In the Greater Pittsburgh region, there are 247 K-12 schools, including 161 public schools and 86 private schools. With the nation’s growing emphasis on “school choice” more and more schools are competing for not only the attention of parents, but also the attention of private and public donations.

The recent education budget cuts at the state level left public schools in the region struggling to find ways to adjust to funding losses. With these recent cuts and their impact on the Pittsburgh Public School District, many are left wondering how the region’s public charter schools and private schools are affected.

Since private schools do not receive public funding, they are not required to publicly report their annual budget or list of donors.

Pittsburgh charter schools are largely funded by charter reimbursement from the PPS. This means the PPS must pay a charter school 70 percent of the average cost of educating a student admitted to their school.

“The main part of the budget comes from the district so if the district is cut we’re cut,” said Vasilios Sccumious, CEO of Manchester Charter School. “The district gets to hold on to 30 percent and the district has to pay for transportation.”

Both public and charter schools receive their funding from federal, state, and local governments, while private schools receive their funding from private donors. However, while public and charter schools are categorized as public institutions, they can also receive funding from private foundations.

“We’re free to do whatever we need to do,” Sccumious said. “We do get some endowment money. We’ve had some national donors and we’ve had some local. We’ve received money from the Heinz Endowments. We get some federal grant money. We were recently starting to do more fundraising.”

The Heinz Endowments is a substantial donor to education in Pittsburgh. In 2010 they gave $300,000 to Propel Charter Schools, $100,000 to the Pennsylvania Charter School Foundation, $75,000 to Northside Urban Pathways, and $600,000 to Imani Christian Academy, which is a private school. They also gave $1 million to the Pittsburgh Foundation to support the PPS.

According to the most recent data release by the U.S. Department of Education’s National Center for Education Statistics, the PPS spent $15,350 per student on current expenditures in 2008. Fifty-three percent was spent on instruction, 44 percent on support services, and three percent on other elementary and secondary expenditures.
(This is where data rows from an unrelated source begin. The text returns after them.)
-- ==== Sys2Proof/Tests/Slice0.lean ====
section
/-!
SUPPORT. Tests/Slice0.lean: the model's own tests: operands that the checks of WellFormed refuse, single steps whose results are worked out from the
specification, and for every statement with hypotheses states and operands that meet them.
-/
namespace Sys2Proof.Machine

open Sys2Proof

/-! ### Operands out of range -/

/-- A recipe step with a tag of 16. -/
def badStep : StepWord := ⟨16, false, false, false, false, 0, 0, 0, 0⟩

/-- Every check refuses something. -/
theorem test_ill_formed_operands_are_refused :
    [Instr.powerOnReset ⟨[20], [], []⟩ false, .restartComplete true true (2 ^ 48), .powerFail 0x10000 false 0, .powerFailClear 0 25013,
      .vloopResume 0x10000, .vloopLow 0x10000 0, .pllUnlock 0 25013, .witnessLost 25013, .tempWarn false 216 0, .tickStart 32768 0, .pIn [] 0 ⟨0, 0, 0, 0⟩, .subLost ⟨0, 25013⟩, .glintPulse 25013,
      .stepSet 0 badStep, .stepEnd 0 { badStep with tag := 0, a := 0x10000 }, .hostRegisterWrite .bar0 0x04000000 none 0 0,
      .hostRegisterWrite .bar4 0x200000000 (some 0) 0 0, .indexEdge 0 (2 ^ 48) 0, .onTimeEnd 0 0 2048 0 0, .tableUpdate 0 0 0 0, .tableUpdate 0 201 0 0,
      .tableUpdate 0 1 2048 0, .aiConversion [] 0, .checkAdc 0 ⟨131072, 0⟩, .returnFrame 0 ⟨2 ^ 48, 0, 0, [], [], 0⟩ 0,
      .returnFrame 0 ⟨0, 0, 0, List.replicate 17 0, [], 0⟩ 0, .signalFrameRx ⟨2, 0, 0, 0, 0, 0, [], [0]⟩ 0, .hostFrameRx 0 [] 0,
      .prpReceive 0 (2 ^ 48) false none 0, .prpReceive 0 0 false (some (16, 0)) 0, .ptpTransmit 0 .sync (2 ^ 64) 0 0, .triggerJudgement [(4, 0)],
      .pingRound ⟨[(32, 0)], 0⟩, .tbBurst 0 32 true 0, .linkCheck ⟨[], 0⟩, .joinComplete (2 ^ 128), .xcheckDiff 16384, .degradedTakeover [(2048, 0)] 0,
      .glintLost 0 25013 0, .handoff 25013, .offsetMeasurement 0 (2 ^ 63) 0, .commit .sys .u 25013].all (fun i => !wellFormed i) = true := by decide

/-- And lets pass what comes to the part. -/
theorem test_operands_in_range_pass :
    [Instr.powerOnReset ⟨[19], [31], [31]⟩ false, .restartComplete true true 0, .powerFail 15999 false 0, .vloopResume 10000, .tempWarn true 215 25012,
      .tickStart (-32768) 32767, .pIn (List.replicate 32 ⟨0, 0, 0, 0, false, false, 0, 0⟩) 0 ⟨0, 0, 0, 0⟩, .stepSet 0 { badStep with tag := 15 }, .hostRegisterWrite .bar2 0x03FFFFFC (some 0) 15 0,
      .tableUpdate 0 200 (-2048) 2047, .aiConversion (List.replicate 64 (-131072)) 625, .linkCheck ⟨List.replicate 11 0, 0⟩, .commit .sys .u 25012,
      .rim false].all wellFormed = true := by decide

/-! ### Small states -/

/-- The part at reset, changed. -/
def chipBy (f : Chip → Chip) : State := { State.reset with chip := f State.reset.chip }

/-- The part in RUN at a phase of a tick. -/
def running0 (ph : Nat) (f : Chip → Chip) : State := chipBy (fun c => f { c with dev := .run, phase := ph, tick := 7 })

/-- A part with a privilege session. -/
def inSession : State := chipBy (fun c => { c with sec := { c.sec with session := some ⟨0, 300⟩ } })

/-- Registers of a chip set to words, one after the other. -/
def regs (l : List (Nat × Word)) (c : Chip) : Chip := l.foldl (fun c e => wr32 e.1 e.2 c) c

/-- With a session every host write may act at the part after reset, whichever its view, page and offset. -/
theorem test_host_may (v : View) (p : Page) (a : Nat) : inSession.HostMay v p a := by
  refine ⟨by unfold State.Live; decide, by decide, fun _ => .inl rfl, .inl (by decide), ?_⟩
  have h : roleCode inSession.chip = 0 := by decide
  simp [forwarded, h]

/-- The word of TWIN_STAT for a role, a partner's state and other bits. -/
def pairWord (role partner bits : Nat) : Word := Word.ofNat (role + 0x80 * partner + bits)

/-- A unit of a pair, in a session: role, partner's state and other bits of TWIN_STAT. -/
def inPair (role partner bits : Nat) (f : Chip → Chip) : State := chipBy (fun c => f (regs [(Reg.TWIN_TWIN_STAT, pairWord role partner bits),
  (Reg.TWIN_TWIN_CFG, 0x00050007)] { c with sec := { c.sec with session := some ⟨0, 300⟩ } }))

/-- An owner with a partner in SHADOW on both paths. -/
def owner (f : Chip → Chip) : State := inPair 2 3 0x30 f

/-- That partner. -/
def shadow (f : Chip → Chip) : State := inPair 3 2 0x430 f

/-! ### Hypotheses that are met: host accesses -/

/-- A part that a restart holds in reset. -/
def inRestart : State := chipBy (fun c => { c with dev := .heldRestart, devBefore := .run, restart := some { cause := .watchdog, flushed := false, arrays := false } })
In comparison, the average per student cost for the six Pittsburgh charter schools included in the data was $12,784. The lowest per student cost found in the group was $6,172 at Academy Charter School, but this was extremely low when compared to the other schools which all saw per student costs of more than $11,000. The highest per student cost of 17,682 was at Career Connections Charter School.

City High Charter High School had a per student cost of $11,512. Manchester Charter School had a per cost of $12,063. In the $14,000 range, Northside Urban Pathways came in at $14,421 and the cost at Urban League Charter School was $14,853.
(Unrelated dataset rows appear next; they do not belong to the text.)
-- ==== Sys2Proof/Word.lean ====
section
/-! DEFINITION. The word types of the CRC-32 table lookup engine: every value is an unsigned bit vector of a stated
width, bit 0 the least significant (00_scope.md R11). -/

namespace Sys2Proof

/-- A table entry, an accumulator, a checksum, a status register: `W = 32` bits (00_scope.md R8). -/
abbrev Word32 := BitVec 32

/-- An input byte, or an index of the TABLE space (00_scope.md R8, 20_memory.md R50). -/
abbrev Byte := BitVec 8

/-- A command word (30_encoding.md R71). -/
abbrev CmdWord := BitVec 16

/-- The `ctx` field of a command word: a context number 0..15 (30_encoding.md R73). -/
abbrev Ctx := BitVec 4

/-- The number of a status register (20_memory.md R50, STATUS space). -/
abbrev StatusNum := BitVec 3

end Sys2Proof
end

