-- ==== Sys2Proof/Machine/Pseudo.lean ====
section
/-! DEFINITION. The pseudo-instructions and their expansions (30_encoding.md R86). -/

namespace Sys2Proof.Machine

/-- The pseudo-instructions (30_encoding.md R86); `d`, `d1`, `d2` are byte lists. -/
inductive Pseudo where
  | checksum (c : Ctx) (d : List Byte)
  | checksum2 (c : Ctx) (d1 d2 : List Byte)
  | checksums (c : Ctx) (d : List Byte)
  | checksum2s (c : Ctx) (d1 d2 : List Byte)
  deriving DecidableEq, Repr

/-- The stream spelling of the bytes after the first: `FOLD` for each but the last, `FOLDL` for the last. -/
def streamTail (c : Ctx) : List Byte → List Instr
  | [] => []
  | [b] => [.foldl c b]
  | b :: b' :: d => .fold c b :: streamTail c (b' :: d)

/-- The stream spelling of a message; an empty message has none (42_combined_and_streaming.md R141). -/
def streamForm (c : Ctx) : List Byte → Option (List Instr)
  | [] => none
  | [b] => some [.foldfl c b]
  | b :: b' :: d => some (.foldf c b :: streamTail c (b' :: d))

/-- The expansion of a pseudo-instruction (30_encoding.md R86); none where the pseudo-instruction does not exist. -/
def Pseudo.expand : Pseudo → Option (List Instr)
  | .checksum c d => some (.init c :: (d.map (.fold c) ++ [.final c]))
  | .checksum2 c d1 d2 => some (.init c :: (d1.map (.fold c) ++ d2.map (.fold c) ++ [.final c]))
  | .checksums c d => streamForm c d
  | .checksum2s c d1 d2 => streamForm c (d1 ++ d2)

end Sys2Proof.Machine
end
Recently the PPS approved a few additional charter schools, which will add more institutions to the already crowded region. Among them are Propel Charter School, an organization that operates seven other schools in the Greater Pittsburgh region.
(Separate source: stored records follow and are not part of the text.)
/-! ## The four ways to go on -/

/-- A command that completes keeps the invariants. -/
theorem complete_keeps_inv {s : State} {w : CmdWord} {i : Instr} (h : s.Inv) (hw : s.nextWord = some w)
    (he : s.err = false) (hc : checkOf i s = none) : (actionOf i s.advancePc).countDone.Inv :=
  have hevent := action_keeps_eventInv (s := s.advancePc) hc { h.eventInv with }
  { hevent with
    table_canonical := action_keeps_canonical i h.table_canonical
    table_valid := action_keeps_tableSound i (s := s.advancePc) h.tableSound
    table_absent := fun htv => by
      obtain ⟨-, htv', htable⟩ := actionOf_of_not_tv htv
      rw [countDone_table, htable]
      exact h.table_absent htv'
    eager_valid := fun hp => (actionOf_of_tv i (s := s.advancePc) (h.eager_valid (by simpa using hp))).1
    act_iff_acc := fun c hp => action_keeps_act_iff_acc (s := s.advancePc) hc h.act_iff_acc c (by simpa using hp)
    no_such_ctx := fun c hp => by
      have hp' : s.params.hasCtx c = false := by simpa using hp
      obtain ⟨hacc, hact⟩ := action_leaves_no_such_ctx (s := s.advancePc) hc hp'
      simpa [hacc, hact] using h.no_such_ctx c hp'
    err_iff_cause := by simpa using h.err_iff_cause
    no_err_no_cmd := by simpa using h.no_err_no_cmd
    cause_range := by simpa using h.cause_range
    count_is_pc := fun _ => by simp [h.count_is_pc he, BitVec.ofNat_add]
    pc_in_prog := by simpa using pc_lt_of_nextWord hw }

/-- Discarding a word keeps the invariants: only `pc` moves, and the count no longer follows it. -/
theorem discard_keeps_inv {s : State} {w : CmdWord} (h : s.Inv) (hw : s.nextWord = some w) (he : s.err = true) :
    s.advancePc.Inv :=
  { h with
    count_is_pc := by simp [he]
    pc_in_prog := pc_lt_of_nextWord hw }

/-- Trap entry keeps the invariants. -/
theorem fault_keeps_inv {s : State} {w : CmdWord} (cause : Cause) (h : s.Inv) (hw : s.nextWord = some w) :
    (s.advancePc.trap cause w).Inv :=
  { h with
    err_iff_cause := by simp [cause_code_ne_zero]
    no_err_no_cmd := nofun
    cause_range := fun _ => cause_code_range cause
    count_is_pc := nofun
    pc_in_prog := pc_lt_of_nextWord hw }

theorem step_keeps_inv {s t : State} (h : s.Inv) (hx : step s = .next t) : t.Inv := by
  cases stepsTo_of_step hx with
  | idle => exact h
  | discard w hw he => exact discard_keeps_inv h hw he
  | fault w cause hw => exact fault_keeps_inv cause h hw
  | complete w i hw _ he hc => exact complete_keeps_inv h hw he hc

/-! ## What the host does -/

/-- Of what the host offers, at most one word joins the accepted sequence (42_combined_and_streaming.md R139). -/
theorem acceptOffer_cases (s : State) (o : Offer) :
    (s.acceptOffer o).1 = s ∨ ∃ w, (s.acceptOffer o).1 = s.acceptWord w := by
  obtain ⟨cmd, beat⟩ := o
  cases cmd with
  | some w => exact .inr ⟨w, rfl⟩
  | none =>
    cases beat with
    | none => exact .inl rfl
    | some b =>
      cases hs : s.params.hasStream
      · simp [State.acceptOffer, State.acceptBeat, hs]
      · exact .inr ⟨b.word, by simp [State.acceptOffer, State.acceptBeat, hs]⟩

theorem acceptWord_keeps_inv {s : State} (w : CmdWord) (h : s.Inv) : (s.acceptWord w).Inv :=
  { h with pc_in_prog := h.pc_in_prog.trans (by simp [State.acceptWord]) }

theorem acceptOffer_keeps_inv {s : State} (o : Offer) (h : s.Inv) : (s.acceptOffer o).1.Inv := by
  obtain e | ⟨w, e⟩ := acceptOffer_cases s o <;> rw [e]
  · exact h
  · exact acceptWord_keeps_inv w h

/-- Settles O52: a step idles, discards, faults or completes, and each keeps the invariants; an accepted word changes
only the sequence; reset meets them. -/
theorem stepKeepsTheInvariants : Obligations.StepKeepsTheInvariants :=
  ⟨fun _ _ => step_keeps_inv, fun _ o => acceptOffer_keeps_inv o, fun s _ => resetOf_inv s.params⟩

/-- Settles O51: nothing has been accepted, so the history is that of no word. -/
theorem resetMeetsTheInvariants : Obligations.ResetMeetsTheInvariants := fun p =>
  ⟨resetOf_inv p, resetOf_faultRecorded p, resetOf_history p⟩

end Sys2Proof.Machine
end

section
/-! PROOFS. The history of 10_state.md R44 item 4: accumulators, events and count are the spec's function of the
completed words; and no command reads an absent value (R21). -/

namespace Sys2Proof.Machine

/-! ## The spec's functions, one word at a time -/

/-- Folding one more byte (41_checksum_fold.md R116). -/
theorem foldseq_snoc (a : Word32) (d : List Byte) (b : Byte) : foldseq a (d ++ [b]) = fold entry (foldseq a d) b := by
  induction d generalizing a with
  | nil => rfl
  | cons x d ih => exact ih (fold entry a x)

theorem openMessage_snoc (c : Ctx) (ws : List CmdWord) (w : CmdWord) :
    openMessage c (ws ++ [w]) = messageAfter c (openMessage c ws) w := by
  simp [openMessage]

theorem eventsFrom_snoc (done ws : List CmdWord) (w : CmdWord) :
    eventsFrom done (ws ++ [w]) = eventsFrom done ws ++ (eventOf (done ++ ws) w).toList := by
  induction ws generalizing done with
  | nil => simp [eventsFrom]
  | cons x ws ih => simp [eventsFrom, ih]

/-- A command leaves the message of a context it does not name (10_state.md R24). -/
theorem messageAfter_other {c : Ctx} {w : CmdWord} {i : Instr} (hd : decode w = .command i)
    (hi : ctxOperand i ≠ some c) (m : Option (List Byte)) : messageAfter c m w = m := by
  cases i <;> simp only [messageAfter, hd, ctxOperand, ne_eq, Option.some.injEq] at hi ⊢ <;> rw [if_neg hi]

/-! ## A command that completes -/

/-- The accumulators hold the folds of the messages left open by the words `done` (10_state.md R44 item 4). -/
def State.AccFolds (s : State) (done : List CmdWord) : Prop :=
  ∀ c : Ctx, s.params.hasCtx c = true → s.accAt c = (openMessage c done).map (foldseq Config.crcInit)

/-- An open context holds the fold of a message (10_state.md R21, R44 item 3). -/
theorem open_accAt {s : State} (h : s.Inv) {c : Ctx} (hp : s.params.hasCtx c = true) (ha : s.actOf c = true) :
    ∃ v, s.accAt c = some v :=
  Option.isSome_iff_exists.1 ((h.act_iff_acc c hp).1 ha)

theorem accOf_of_accAt {s : State} {c : Ctx} {v : Word32} (h : s.accAt c = some v) : s.accOf c = v := by
  simp [State.accOf, h]

/-- What a command that needs an open context finds there. -/
def FindsMessage (s : State) (done : List CmdWord) (i : Instr) (c : Ctx) : Prop :=
  needsOpen i = true → ∃ d, openMessage c done = some d ∧ s.accOf c = foldseq Config.crcInit d

theorem findsMessage_of_checkOf_none {s : State} {done : List CmdWord} {i : Instr} {c : Ctx}
    (h : s.Inv) (hacc : s.AccFolds done) (hc : checkOf i s = none) (hi : ctxOperand i = some c) : FindsMessage s done i c := by
  intro hn
  obtain ⟨hp, ha⟩ := ctx_of_checkOf_none hc hi
  obtain ⟨v, hv⟩ := open_accAt h hp (ha hn)
  obtain ⟨d, hd, rfl⟩ := Option.map_eq_some_iff.1 ((hacc c hp).symm.trans hv)
  exact ⟨d, hd, accOf_of_accAt hv⟩

@[simp] theorem ensureTable_accOf (s : State) (c : Ctx) : s.ensureTable.accOf c = s.accOf c := by
  simp only [State.accOf, ensureTable_accAt]

/-- On the context it names, a command leaves the fold of the message the spec says. -/
theorem action_accAt_named {s : State} {done : List CmdWord} {w : CmdWord} {i : Instr} {c : Ctx}
    (ht : s.TableSound) (hd : decode w = .command i) (hi : ctxOperand i = some c) (hm : FindsMessage s done i c) :
    (actionOf i s).accAt c = (messageAfter c (openMessage c done) w).map (foldseq Config.crcInit) := by
  simp only [messageAfter, hd]
  cases i <;> cases hi
  case init.refl => simp [actionOf, State.openCtx, foldseq]
  case fold.refl b =>
    obtain ⟨d, hopen, hacc⟩ := hm rfl
    simp [actionOf, State.foldByte, hopen, hacc, foldseq_snoc, ensureTable_tabRead ht]
  case foldf.refl b => simp [actionOf, State.openFold, foldseq, ensureTable_tabRead ht]
  all_goals simp [actionOf, State.closeCtx, State.foldClose, State.openFoldClose]

/-- A command emits the event the spec says (10_state.md R33). -/
theorem action_out_eventOf {s : State} {done : List CmdWord} {w : CmdWord} {i : Instr} (ht : s.TableSound)
    (hd : decode w = .command i) (hm : ∀ c, ctxOperand i = some c → FindsMessage s done i c) :
    (actionOf i s).out = s.out ++ (eventOf done w).toList := by
  simp only [eventOf, hd]
  cases i with
  | final c =>
    obtain ⟨d, hopen, hacc⟩ := hm c rfl rfl
    simp [actionOf, State.closeCtx, hopen, hacc, crc32]
  | foldl c b =>
    obtain ⟨d, hopen, hacc⟩ := hm c rfl rfl
    simp [actionOf, State.foldClose, State.closeCtx, hopen, hacc, crc32, foldseq_snoc, ensureTable_tabRead ht]
  | foldfl c b => simp [actionOf, State.openFoldClose, State.closeCtx, crc32, foldseq, ensureTable_tabRead ht]
  | trd j => simp [actionOf, State.deliverEntry, ensureTable_tabRead ht]
  | nop | build | init | fold | foldf => simp [actionOf, State.openCtx, State.foldByte, State.openFold]

/-- A command that completes keeps the accumulators the folds of the open messages. -/
theorem complete_keeps_accFolds {s : State} {done : List CmdWord} {w : CmdWord} {i : Instr} (h : s.Inv)
    (hacc : s.AccFolds done) (hd : decode w = .command i) (hc : checkOf i s = none) :
    (actionOf i s.advancePc).countDone.AccFolds (done ++ [w]) := by
  intro c hp
  replace hp : s.params.hasCtx c = true := by simpa using hp
  rw [openMessage_snoc, countDone_accAt]
  by_cases hi : ctxOperand i = some c
  · exact action_accAt_named (s := s.advancePc) h.tableSound hd hi (findsMessage_of_checkOf_none (s := s) h hacc hc hi)
  · rw [messageAfter_other hd hi, (action_ctx i s.advancePc c hi).1]
    exact hacc c hp

/-! ## The step -/

/-- With one more word taken from the sequence, the words taken are those before and this one. -/
theorem take_succ_of_nextWord {s : State} {w : CmdWord} (h : s.nextWord = some w) :
    s.prog.take (s.pc + 1) = s.prog.take s.pc ++ [w] := by
  rw [List.take_add_one, show s.prog[s.pc]? = some w from h]
  rfl

theorem complete_keeps_history {s : State} {w : CmdWord} {i : Instr} (hinv : s.Inv) (h : s.History)
    (hw : s.nextWord = some w) (hd : decode w = .command i) (he : s.err = false) (hc : checkOf i s = none) :
    (actionOf i s.advancePc).countDone.History := by
  obtain ⟨n, -, -, hn, -, hcount, hout, hacc⟩ := h
  obtain rfl := hn he
  refine ⟨s.pc + 1, by simp, by simpa using pc_lt_of_nextWord hw, fun _ => by simp, fun he' => by simp [he] at he',
    by simp [hcount, BitVec.ofNat_add], ?_, ?_⟩
  · rw [countDone_prog, actionOf_prog, advancePc_prog, take_succ_of_nextWord hw, eventsFrom_snoc, List.nil_append,
      ← hout]
    exact action_out_eventOf (s := s.advancePc) hinv.tableSound hd fun c hi =>
      findsMessage_of_checkOf_none (s := s) hinv hacc hc hi
  · rw [countDone_prog, actionOf_prog, advancePc_prog, take_succ_of_nextWord hw]
    exact complete_keeps_accFolds hinv hacc hd hc

/-- A fault leaves the history of the words completed before, and records the next. -/
theorem fault_keeps_history {s : State} {w : CmdWord} (cause : Cause) (h : s.History) (hw : s.nextWord = some w)
    (he : s.err = false) : (s.advancePc.trap cause w).History := by
  obtain ⟨n, -, hlen, hn, -, hcount, hout, hacc⟩ := h
  obtain rfl := hn he
  exact ⟨s.pc, Nat.le_succ _, hlen, nofun, fun _ => hw, hcount, hout, hacc⟩

theorem discard_keeps_history {s : State} (h : s.History) (he : s.err = true) : s.advancePc.History := by
  obtain ⟨n, hpc, hlen, -, hcmd, hcount, hout, hacc⟩ := h
  exact ⟨n, Nat.le_succ_of_le hpc, hlen, by simp [he], hcmd, hcount, hout, hacc⟩

theorem step_keeps_history {s t : State} (hinv : s.Inv) (h : s.History) (hx : step s = .next t) : t.History := by
  cases stepsTo_of_step hx with
  | idle => exact h
  | discard w _ he => exact discard_keeps_history h he
  | fault w cause hw he => exact fault_keeps_history cause h hw he
  | complete w i hw hd he hc => exact complete_keeps_history hinv h hw hd he hc

/-- Settles O54: of the four ways to go on, only a command that completes adds a word to those counted. -/
theorem stepKeepsTheHistory : Obligations.StepKeepsTheHistory := fun _ _ => step_keeps_history

end Sys2Proof.Machine
end

section
/-! PROOFS. What a step does to the counters, the fault registers, the table, the flags and the events (10_state.md R27
to R31, R33), and that a command finds a value wherever it reads one (R21). -/

namespace Sys2Proof.Machine

/-! ## Counters -/

/-- A step advances `pc` just when a word stands next (10_state.md R28; notes/assumptions/2.md). -/
theorem step_pc {s t : State} (hx : step s = .next t) : t.pc = if s.nextWord.isSome then s.pc + 1 else s.pc := by
  cases stepsTo_of_step hx with
  | idle hw => simp [hw]
  | discard w hw => simp [hw]
  | fault w cause hw => simp [hw]
  | complete w i hw => simp [hw]

/-- Settles O4: `pc` moves in each way to go on but the idle one. -/
theorem everyAcceptedCommandAdvancesPc : Obligations.EveryAcceptedCommandAdvancesPc :=
  ⟨fun _ => rfl, fun _ _ => step_pc, fun _ => beq_iff_eq⟩

/-- A step that takes a word counts it just when it ends, as it began, with `ERR = 0` (10_state.md R29). -/
theorem step_cmdcnt {s t : State} {w : CmdWord} (hw : s.nextWord = some w) (hx : step s = .next t) :
    t.cmdcnt.toNat =
      if s.err = false ∧ t.err = false then (s.cmdcnt.toNat + 1) % 2 ^ 32 else s.cmdcnt.toNat := by
  cases stepsTo_of_step hx with
  | idle hw' => rw [hw] at hw'; cases hw'
  | discard _ _ he => simp [he]
  | fault _ cause => simp
  | complete _ i _ _ he => simp [he, BitVec.toNat_add]

/-- While `ERR = 1` and no word stands next, the faulting word lies before `pc`. -/
theorem index_lt_pc_of_idle {s : State} {n : Nat} {w : CmdWord} (hn : s.prog[n]? = some w)
    (hidle : s.nextWord = none) : n < s.pc :=
  (List.getElem?_eq_some_iff.1 hn).1.trans_le (le_pc_of_nextWord_none hidle)

/-- While `ERR = 1`, `CMDCNT` is the index of the faulting word, which has been taken. -/
theorem step_cmdcnt_of_err {s t : State} (h : s.History) (hx : step s = .next t) (he : t.err = true) :
    ∃ n, t.cmdcnt.toNat = n % 2 ^ 32 ∧ n < t.pc ∧ t.prog[n]? = some t.ecmd := by
  obtain ⟨n, hpc, -, hn, hcmd, hcount, -, -⟩ := h
  have hcount' : s.cmdcnt.toNat = n % 2 ^ 32 := by rw [hcount, BitVec.toNat_ofNat]
  cases stepsTo_of_step hx with
  | idle hw => exact ⟨n, hcount', index_lt_pc_of_idle (hcmd he) hw, hcmd he⟩
  | discard w _ he' => exact ⟨n, hcount', Nat.lt_succ_of_le hpc, hcmd he'⟩
  | fault w cause hw he' =>
    obtain rfl := hn he'
    exact ⟨s.pc, hcount', Nat.lt_succ_self _, hw⟩
  | complete w i _ _ he' => simp [he'] at he

/-- Settles O28: the count of one step, then the invariant and the history of the state it leads to. -/
theorem onlyCompletedCommandsAreCounted : Obligations.OnlyCompletedCommandsAreCounted :=
  ⟨fun _ => rfl, fun _ _ _ => step_cmdcnt,
    fun _ t hinv hx he => by rw [(step_keeps_inv hinv hx).count_is_pc he, BitVec.toNat_ofNat],
    fun _ _ _ => step_cmdcnt_of_err⟩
“We have eight schools, one of them is in the city and the others are in the areas surrounding the city. Propel schools are charter school so we’re funded in the same way they are. We’re always looking for ways to expand our offerings,” said Jeremy Resnick, executive director of Propel Charter Schools. “The way charter school funding works is based on where the students live. When the school districts where they’re living are experiencing issues with funding we’re expect less.”

(This is the second part of a four part series comparing the Pittsburgh Public School District with other school districts in Allegheny County.)